あまり関係のない話を出すように見えるかもしれませんが、この問題は、AIのディープラーニングを重ねることによって、AIが、国語科の読解問題の点数を上げることができるのか、ということにどこか通じているように思います。

>総合するということは、この世の「すべて」を知り尽くすことなのだろうか?
という問いかけを前回しまして、「総合人間学」における「総合」というのは、「こま切れ」を集めて、整理して全体にすることが、少なくとも設立趣旨文を書いた人たちの考えだったという話をここまでしてきました。

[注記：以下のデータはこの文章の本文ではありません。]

-- ==== Sys2Proof/Machine/Core.lean ====
section
/-! DEFINITION. The machine behind the host's interface. -/

noncomputable section

def Sys2Proof.core : Host.Core := { State := Sys2Proof.Machine.State, Fault := Sys2Proof.Machine.Fault, Refusal := Sys2Proof.Machine.Refusal, step := Sys2Proof.Machine.step, reset := Sys2Proof.Machine.State.reset }

end
end

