-- ==== Sys2Proof/Safety.lean ====
section
/-! DEFINITION. What a claim calls a safe run: memories in canonical form, and a module that has power. -/

namespace Sys2Proof

open Sys2Proof.Machine

/-- The image that a capture holds so far is in canonical form (R332). -/
def captureWf (c : Capture) : Bool := c.img.wf

/-- The images of a bench are in canonical form. -/
def benchWf (b : Bench) : Bool := b.images.all (fun i => captureWf i.2)

/-- The SRAM of a tile, and its capture in progress, are in canonical form. -/
def tileWf (t : Tile) : Bool :=
  t.mem.wf && (match t.bench.cap with
    | some c => captureWf c
    | none => true)

/-- Every memory of the module is in canonical form: quarry memory, expander memory, the SRAM of every tile, and the images of
the benches of partitions and of the directory. -/
def memoryWf (s : State) : Bool :=
  s.quarry.wf && s.cap.wf && (allTiles s).all tileWf && s.partns.all (fun p => p.benches.all benchWf) && s.mgr.dir.all (fun e => benchWf e.bench)

/-- The module has power: PFAIL has not been signalled (R344). -/
def powered (s : State) : Prop := s.mgr.pfail = false

/-- A step that stops nowhere. -/
def goesOn (s : State) : Prop := ∃ t, step s = .next t

/-- The value of a finite number (R47, R57). -/
def numVal : Num → ℚ
  | .fin neg m e => (if neg then -1 else 1) * (m : ℚ) * (2 : ℚ) ^ e
  | _ => 0

/-- A number lies within a tolerance of another. -/
def nearTo (v x tol : Num) : Prop := numCmp x (numAdd false v tol) ≤ 0 ∧ 0 ≤ numCmp x (numAdd false v (numNeg tol))

/-- Rounding of a negative number is that of its magnitude with RDN and RUP exchanged (R57). -/
def mirror : Rnd → Rnd
  | .rdn => .rup
  | .rup => .rdn
  | r => r

/-! ## What a slot adds to its bundle

A slot's meaning gathers in the issue group of its tile; the commit of the bundle makes the effects. The statements give the
whole next state as the state before with these additions, so that each of them says what is left unchanged as well. -/

/-- Results on their way to their landings (R34). -/
def emit (s : State) (fs : List Flight) : State := updIss s (fun i => { i with flights := i.flights ++ fs.map (fun f => (i.slot, f)) })

/-- Causes of the slot with their TVAL (R356). -/
def raise (s : State) (cs : List (Nat × W64)) : State :=
  updIss s (fun i => { i with causes := i.causes ++ cs.map (fun p => (p.1, i.slot, p.2)) })

/-- A scalar result; x0 discards it (R74). -/
def xOut (lat : Nat) (unit : Bool) (d : Reg) (v : W64) : List Flight := if d = 0 then [] else [⟨lat, unit, .x d v⟩]

/-- A predicate result of latency 1; p0 discards it (R74). -/
def pOut (q : BitVec 7) (v : Bool) : List Flight := if q = 0 then [] else [⟨1, false, .p q v⟩]

/-- Bytes read and bytes stored by an L slot. -/
def reading (s : State) (a n : Nat) : State := updIss s (fun i => { i with reads := i.reads ++ [(a, n)] })
def storing (s : State) (bs : List (Nat × Byte)) : State :=
  updIss s (fun i => { i with stores := i.stores ++ bs, whole := i.whole ++ wholeWords bs })
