/-- The forms of supervisor mode (R363, R369): PRIV with TVAL 0x1B in user mode; RFE; SAVELT stores the 64 entries of 16 bytes and empties the LTSB;
RSTLT, while the LTSB is empty, loads the entries up to the first of kind 0 as SRAM holds them before the bundle, or raises ILLOP with X[a] on an entry that R355 refuses;
each raises the causes of a span that fails its checks. At its commit RFE lands its own bundle's results and returns with TPC and SSTAT as they stood before its bundle (R30, R365). -/
def Obligations.SystemFormsOfSupervisorMode : Prop :=
  ∀ (c : Ctl) (a : Reg) (s : State), runs s c →
    (s.tile.sup = false → ∀ i ∈ [Instr.rfe c, .savelt c a, .rstlt c a], exec i s = .next (raise s [(0x03, 0x1B)]))
    ∧ (s.tile.sup = true →
        exec (.rfe c) s = .next (acting s 0x01 0)
        ∧ (s.tile.ltsb.length ≤ 64 → accessFaults s.tile (X s a).toNat 1024 64 = [] → ∃ bs : List Byte, bs.length = 1024
            ∧ exec (.savelt c a) s = .next (acting (storing s (atAddr (X s a).toNat bs)) 0x07 0)
            ∧ (∀ k e, s.tile.ltsb[k]? = some e → (bs.drop (16 * k)).take 16 = ltBytes e)
            ∧ (∀ k, 16 * s.tile.ltsb.length ≤ k → k < 1024 → bs[k]? = some 0))
        ∧ (accessFaults s.tile (X s a).toNat 1024 64 ≠ [] →
            (s.tile.ltsb.length ≤ 64 → exec (.savelt c a) s = .next (acting (raise s (accessFaults s.tile (X s a).toNat 1024 64)) 0x07 0))
            ∧ (s.tile.ltsb = [] → exec (.rstlt c a) s = .next (raise s (accessFaults s.tile (X s a).toNat 1024 64))))
        ∧ (s.tile.ltsb ≠ [] → exec (.rstlt c a) s = .next (raise s [(0x12, 0)]))
        ∧ (s.tile.ltsb = [] → accessFaults s.tile (X s a).toNat 1024 64 = [] →
            exec (.rstlt c a) s = .next (let u := reading s (X s a).toNat 1024
              let es := ltLoad (seen s) 64 (X s a).toNat
              if es.all ltValid then updIss (acting u 0x08 (X s a)) (fun i => { i with ltLoaded := es }) else raise u [(0x01, X s a)])))
    ∧ ∀ (i : Issue) (u : State) (v : W64),
        (i.sys = some (0x07, v) → commitSys i u = { u with tile := { u.tile with ltsb := [] } })
        ∧ (i.sys = some (0x08, v) → commitSys i u = { u with tile := { u.tile with ltsb := i.ltLoaded } })
        ∧ (i.sys = some (0x01, v) → u.tile.th.flights.length = i.flights.length →
            let w := commitSys i u
            let prev := (cwGet u.tile 0x104).getLsbD 17
            w = { u with tile := w.tile } ∧ w.tile.th.pc.toNat = 4 * bitsOf (cwGet u.tile 0x101) 2 19
            ∧ bitsOf (cwGet w.tile 0) 2 6 = bitsOf (cwGet u.tile 0x104) 2 6 ∧ w.tile.ltsb = []
            ∧ (prev = true → w.tile.sup = u.tile.sup) ∧ (prev = false → w.tile.sup = false)
            ∧ (i.flights = [] → let r := returnTrap { u.tile with began := false }
                w.tile.th = r.th ∧ w.tile.cw = r.cw ∧ w.tile.frozen = r.frozen ∧ w.tile.began = r.began ∧ w.tile.mem = u.tile.mem))

/-- Taking a trap (R354 steps 1 to 5), for a cause other than DOUBLE, with TVEC.EN = 1, that does not arise in a handler with entries in the LTSB:
TCAUSE, TPC and TVAL; SSTAT.SST and PREV; STATUS with bits 7 to 2 clear; supervisor mode at the handler after two squashed cycles; the scalar
results in flight in the LTSB and the vector and matrix ones frozen, vector loads among these (log 10), less those of registers that are pending
tokens; nothing else of the tile's SRAM or registers, the matrix state and the pending format among them, and nothing outside the tile. -/
def Obligations.TrapEntry : Prop :=
  ∀ (s : State) (code : Nat) (tval : W64) (tpc : LAddr), code ≠ 0x12 → (cwGet s.tile 0x103).getLsbD 0 = true →
    ¬(s.tile.sup = true ∧ s.tile.ltsb ≠ []) → s.tile.th.late = [] →
    let t := takeTrap s code tval tpc
    let keep := s.tile.th.flights.filter (fun f => !boundPending s.tile.th f)
    cwGet t.tile 0x100 = BitVec.ofNat 64 code ∧ cwGet t.tile 0x101 = BitVec.ofNat 64 tpc.toNat ∧ cwGet t.tile 0x102 = tval
    ∧ bitsOf (cwGet t.tile 0x104) 2 6 = bitsOf (cwGet s.tile 0) 2 6 ∧ (cwGet t.tile 0x104).getLsbD 17 = s.tile.sup
    ∧ (∀ b, b < 64 → (cwGet t.tile 0).getLsbD b = ((cwGet s.tile 0).getLsbD b && !(decide (2 ≤ b) && decide (b ≤ 7))))
    ∧ t.tile.sup = true ∧ t.tile.th.pc.toNat = 4 * bitsOf (cwGet s.tile 0x103) 2 19 ∧ t.tile.th.squash = 2
    ∧ t.tile.th.flights = []
    ∧ t.tile.ltsb.map ltBytes = (s.tile.ltsb ++ ((keep.filter (fun f => !f.unit)).map (ltEntries 0)).flatten).map ltBytes
    ∧ t.tile.frozen = s.tile.frozen ++ keep.filter (fun f => f.unit)
    ∧ (∀ n, n ∉ [0x000, 0x100, 0x101, 0x102, 0x104] → cwGet t.tile n = cwGet s.tile n)
    ∧ t.tile.mem = s.tile.mem ∧ t.tile.th.x = s.tile.th.x ∧ t.tile.th.p = s.tile.th.p ∧ t.tile.th.v = s.tile.th.v ∧ t.tile.th.lt = s.tile.th.lt
    ∧ t.tile.th.m = s.tile.th.m ∧ t.tile.th.acc = s.tile.th.acc ∧ t.tile.th.latch = s.tile.th.latch ∧ t.tile.th.side = s.tile.th.side
    ∧ t.tile.th.tag = s.tile.th.tag ∧ t.tile.th.cmode = s.tile.th.cmode ∧ t.tile.th.rowOk = s.tile.th.rowOk ∧ t.tile.th.latchOk = s.tile.th.latchOk
    ∧ t.tile.th.pfx = s.tile.th.pfx ∧ t.tile.th.pend = s.tile.th.pend ∧ t.tile.th.tokw = s.tile.th.tokw ∧ t = { s with tile := t.tile }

確かに、「総合」というのは、異質なものが出会って、融合したり、ぶつかりあったりするなかで、今までとは違うなにかが出てくるという意味では、「こま切れ」について、全然知らないよりは、知っていた方がよいのでしょう。
しかし、そもそも「こま切れ」で何がどこまで分かるのかを問うということは、その「こま切れ」によって、「何が問えないのか」を自覚していく過程なのではないでしょうか。
もし、その「こま切れ」に何でも包摂できると考えているかぎり、「厳密」な意味での、新しい何かは決して生じ得ません。
だって、その「こま切れ」を成り立たせている「前提」を疑わないままでいられるかぎり、今までとは違うなにかが出てくることは有り得ないからです。

もし奇特にもこの連載を最初から読んでくださった方は、この話どこかで聞き覚えがないでしょうか。
>「何かを知れば知るほど、人間の身では永遠に知り得ないことがあると気づく。言葉を重ねれば重ねるほど、言葉にできない思いがこぼれ落ちてゆく。」
そう、『昼も夜も彷徨え』の、あの言葉です。
そして、昨日は要約を使うのは便利だが、要約に頼りすぎてはいけないよ、という話をしました。
その理由を昨日までは、要約「以外の」読みと書いていたわけですが、要するに今日出てきた言葉で言うと、「今までとは違うなにか」です。

さて、このように書くと、今度は、「新しいもの」だけ追いかけていけばいいんじゃなかろうか、と思えてきませんか?
ここでない、どこかへ行くためには、一旦更地にしてしまって、新しく何かを作った方が早いのではないか、というわけです。
でも、このおはなしは、また明日(に続く?)。
ちょっと目標字数をオーバーしてしまいました…が、「本題」からの字数ということでご容赦くだされば幸いです。